Task objective ▸
From the listing below, reproduce word for word the part that opens with the line containing "earlier is served at once. -/" and closes with the line containing "setSquelch n true"; reproduce nothing else.

Data records ▸
--- START ---
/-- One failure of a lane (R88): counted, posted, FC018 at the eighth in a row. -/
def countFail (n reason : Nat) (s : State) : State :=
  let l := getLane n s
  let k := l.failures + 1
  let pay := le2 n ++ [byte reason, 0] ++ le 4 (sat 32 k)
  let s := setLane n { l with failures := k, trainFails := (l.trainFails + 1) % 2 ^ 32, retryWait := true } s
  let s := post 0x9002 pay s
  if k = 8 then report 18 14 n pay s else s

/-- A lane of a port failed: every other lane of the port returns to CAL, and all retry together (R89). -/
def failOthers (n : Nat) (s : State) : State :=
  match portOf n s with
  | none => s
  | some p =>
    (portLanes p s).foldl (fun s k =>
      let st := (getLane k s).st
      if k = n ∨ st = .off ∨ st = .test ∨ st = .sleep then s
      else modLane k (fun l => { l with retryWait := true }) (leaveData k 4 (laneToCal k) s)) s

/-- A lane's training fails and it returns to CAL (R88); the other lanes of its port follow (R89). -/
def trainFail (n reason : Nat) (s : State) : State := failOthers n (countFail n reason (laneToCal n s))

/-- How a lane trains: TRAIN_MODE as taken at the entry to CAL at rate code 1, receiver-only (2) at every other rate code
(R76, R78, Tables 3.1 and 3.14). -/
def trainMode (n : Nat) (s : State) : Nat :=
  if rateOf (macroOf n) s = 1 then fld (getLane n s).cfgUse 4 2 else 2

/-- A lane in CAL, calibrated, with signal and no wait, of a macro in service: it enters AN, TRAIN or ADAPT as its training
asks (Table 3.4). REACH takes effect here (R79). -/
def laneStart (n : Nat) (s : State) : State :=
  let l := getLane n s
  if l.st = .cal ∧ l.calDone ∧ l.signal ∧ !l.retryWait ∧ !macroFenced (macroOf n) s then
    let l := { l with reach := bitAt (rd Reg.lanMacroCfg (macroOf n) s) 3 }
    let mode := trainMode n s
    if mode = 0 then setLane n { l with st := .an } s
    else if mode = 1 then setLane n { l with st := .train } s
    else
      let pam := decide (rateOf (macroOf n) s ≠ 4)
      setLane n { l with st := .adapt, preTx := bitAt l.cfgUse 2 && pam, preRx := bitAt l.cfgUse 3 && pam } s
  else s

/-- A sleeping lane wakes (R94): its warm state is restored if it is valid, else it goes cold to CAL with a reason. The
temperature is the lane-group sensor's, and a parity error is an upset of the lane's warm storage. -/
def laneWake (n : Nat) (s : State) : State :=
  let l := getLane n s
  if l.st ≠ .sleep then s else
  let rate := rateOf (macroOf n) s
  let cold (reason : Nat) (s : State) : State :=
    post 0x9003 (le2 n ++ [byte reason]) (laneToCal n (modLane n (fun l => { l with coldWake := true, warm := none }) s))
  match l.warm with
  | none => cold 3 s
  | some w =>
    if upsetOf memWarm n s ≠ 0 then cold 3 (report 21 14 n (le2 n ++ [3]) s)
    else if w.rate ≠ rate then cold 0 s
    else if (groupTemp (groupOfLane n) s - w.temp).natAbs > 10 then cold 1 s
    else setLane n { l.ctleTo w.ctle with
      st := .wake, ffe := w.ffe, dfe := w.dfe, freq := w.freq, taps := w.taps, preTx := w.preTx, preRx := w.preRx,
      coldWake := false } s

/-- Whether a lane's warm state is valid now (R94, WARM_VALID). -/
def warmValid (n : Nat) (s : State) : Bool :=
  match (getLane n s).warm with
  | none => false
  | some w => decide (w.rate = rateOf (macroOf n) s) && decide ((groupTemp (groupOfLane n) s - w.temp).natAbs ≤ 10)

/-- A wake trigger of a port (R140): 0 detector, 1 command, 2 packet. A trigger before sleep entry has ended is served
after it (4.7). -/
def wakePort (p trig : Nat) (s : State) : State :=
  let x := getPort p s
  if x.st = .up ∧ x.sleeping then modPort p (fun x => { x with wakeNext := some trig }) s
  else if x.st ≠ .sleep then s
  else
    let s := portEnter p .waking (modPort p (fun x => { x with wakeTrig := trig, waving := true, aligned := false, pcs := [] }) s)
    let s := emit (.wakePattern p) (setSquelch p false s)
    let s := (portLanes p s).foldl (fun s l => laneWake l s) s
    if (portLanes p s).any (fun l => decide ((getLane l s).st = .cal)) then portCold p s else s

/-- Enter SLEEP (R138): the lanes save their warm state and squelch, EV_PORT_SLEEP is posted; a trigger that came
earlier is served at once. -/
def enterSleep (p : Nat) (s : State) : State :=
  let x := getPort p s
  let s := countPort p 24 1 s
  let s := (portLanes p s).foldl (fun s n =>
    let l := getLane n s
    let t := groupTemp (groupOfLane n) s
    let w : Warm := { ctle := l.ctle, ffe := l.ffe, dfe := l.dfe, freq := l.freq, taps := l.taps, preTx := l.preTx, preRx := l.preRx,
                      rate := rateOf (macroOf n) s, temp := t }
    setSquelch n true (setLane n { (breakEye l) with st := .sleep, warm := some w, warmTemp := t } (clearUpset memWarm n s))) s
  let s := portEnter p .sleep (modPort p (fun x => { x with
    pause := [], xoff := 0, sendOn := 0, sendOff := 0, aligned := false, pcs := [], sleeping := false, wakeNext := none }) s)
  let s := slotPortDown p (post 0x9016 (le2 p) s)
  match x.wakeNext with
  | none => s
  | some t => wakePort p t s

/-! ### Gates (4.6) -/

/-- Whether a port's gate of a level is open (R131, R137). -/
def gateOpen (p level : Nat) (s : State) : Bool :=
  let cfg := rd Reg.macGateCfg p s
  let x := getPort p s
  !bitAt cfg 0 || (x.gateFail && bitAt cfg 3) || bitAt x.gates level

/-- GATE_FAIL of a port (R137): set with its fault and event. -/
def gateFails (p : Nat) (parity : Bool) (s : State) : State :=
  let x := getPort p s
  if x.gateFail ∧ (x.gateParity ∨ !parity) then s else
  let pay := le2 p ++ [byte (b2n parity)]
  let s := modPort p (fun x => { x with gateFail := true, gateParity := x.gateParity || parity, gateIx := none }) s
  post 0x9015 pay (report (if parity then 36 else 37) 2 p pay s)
--- END ---
--- START ---
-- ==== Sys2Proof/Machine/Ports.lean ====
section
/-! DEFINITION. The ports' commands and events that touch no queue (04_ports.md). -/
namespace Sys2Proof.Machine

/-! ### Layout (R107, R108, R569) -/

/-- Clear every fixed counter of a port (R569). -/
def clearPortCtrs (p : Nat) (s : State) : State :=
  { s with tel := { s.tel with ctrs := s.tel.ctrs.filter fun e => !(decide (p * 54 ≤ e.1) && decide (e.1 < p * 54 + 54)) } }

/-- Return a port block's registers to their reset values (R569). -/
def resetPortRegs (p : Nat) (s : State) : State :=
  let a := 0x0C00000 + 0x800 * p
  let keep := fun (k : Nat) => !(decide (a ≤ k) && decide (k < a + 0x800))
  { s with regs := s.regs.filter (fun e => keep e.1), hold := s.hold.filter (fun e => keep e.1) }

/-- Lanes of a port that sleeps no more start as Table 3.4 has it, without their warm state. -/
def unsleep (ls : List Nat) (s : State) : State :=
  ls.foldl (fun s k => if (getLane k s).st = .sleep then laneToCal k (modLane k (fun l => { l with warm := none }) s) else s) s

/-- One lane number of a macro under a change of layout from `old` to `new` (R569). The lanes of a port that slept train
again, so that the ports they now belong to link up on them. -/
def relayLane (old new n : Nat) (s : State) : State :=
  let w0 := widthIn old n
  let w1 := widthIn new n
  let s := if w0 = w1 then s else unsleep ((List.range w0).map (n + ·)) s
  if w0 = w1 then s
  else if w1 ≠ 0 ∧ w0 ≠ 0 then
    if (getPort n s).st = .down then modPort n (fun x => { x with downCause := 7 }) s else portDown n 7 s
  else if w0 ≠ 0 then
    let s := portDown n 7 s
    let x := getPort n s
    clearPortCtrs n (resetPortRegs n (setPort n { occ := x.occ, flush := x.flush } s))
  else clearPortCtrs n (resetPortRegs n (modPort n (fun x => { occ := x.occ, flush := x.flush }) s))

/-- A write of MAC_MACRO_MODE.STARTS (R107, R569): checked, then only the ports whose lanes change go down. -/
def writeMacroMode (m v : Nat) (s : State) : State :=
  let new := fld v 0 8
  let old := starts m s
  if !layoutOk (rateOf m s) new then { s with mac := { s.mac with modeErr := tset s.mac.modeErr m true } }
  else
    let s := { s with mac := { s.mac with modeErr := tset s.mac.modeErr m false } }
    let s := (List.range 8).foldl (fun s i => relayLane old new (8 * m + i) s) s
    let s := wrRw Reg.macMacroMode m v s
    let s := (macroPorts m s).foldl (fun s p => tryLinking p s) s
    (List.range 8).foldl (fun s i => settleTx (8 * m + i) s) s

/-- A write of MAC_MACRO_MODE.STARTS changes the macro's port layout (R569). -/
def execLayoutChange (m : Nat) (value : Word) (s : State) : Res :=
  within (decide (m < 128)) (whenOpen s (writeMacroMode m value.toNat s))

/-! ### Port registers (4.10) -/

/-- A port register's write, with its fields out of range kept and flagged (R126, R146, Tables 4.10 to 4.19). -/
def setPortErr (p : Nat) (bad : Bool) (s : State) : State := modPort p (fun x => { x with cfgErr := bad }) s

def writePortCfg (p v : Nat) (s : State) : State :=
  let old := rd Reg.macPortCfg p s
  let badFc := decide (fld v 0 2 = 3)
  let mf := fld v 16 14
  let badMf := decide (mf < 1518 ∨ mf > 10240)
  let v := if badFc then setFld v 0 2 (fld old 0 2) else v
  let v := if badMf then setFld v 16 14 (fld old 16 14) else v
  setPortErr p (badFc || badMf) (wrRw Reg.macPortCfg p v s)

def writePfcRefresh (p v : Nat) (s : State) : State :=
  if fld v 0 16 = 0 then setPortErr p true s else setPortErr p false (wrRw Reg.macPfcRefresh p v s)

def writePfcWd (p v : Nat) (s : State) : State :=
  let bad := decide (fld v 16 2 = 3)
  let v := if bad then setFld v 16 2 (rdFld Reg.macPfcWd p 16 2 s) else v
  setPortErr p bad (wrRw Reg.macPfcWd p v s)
--- END ---
Reply ▸
earlier is served at once. -/
def enterSleep (p : Nat) (s : State) : State :=
  let x := getPort p s
  let s := countPort p 24 1 s
  let s := (portLanes p s).foldl (fun s n =>
    let l := getLane n s
    let t := groupTemp (groupOfLane n) s
    let w : Warm := { ctle := l.ctle, ffe := l.ffe, dfe := l.dfe, freq := l.freq, taps := l.taps, preTx := l.preTx, preRx := l.preRx,
                      rate := rateOf (macroOf n) s, temp := t }
    setSquelch n true (setLane n { (breakEye l) with st := .sleep, warm := some w, warmTemp := t } (clearUpset memWarm n s))) s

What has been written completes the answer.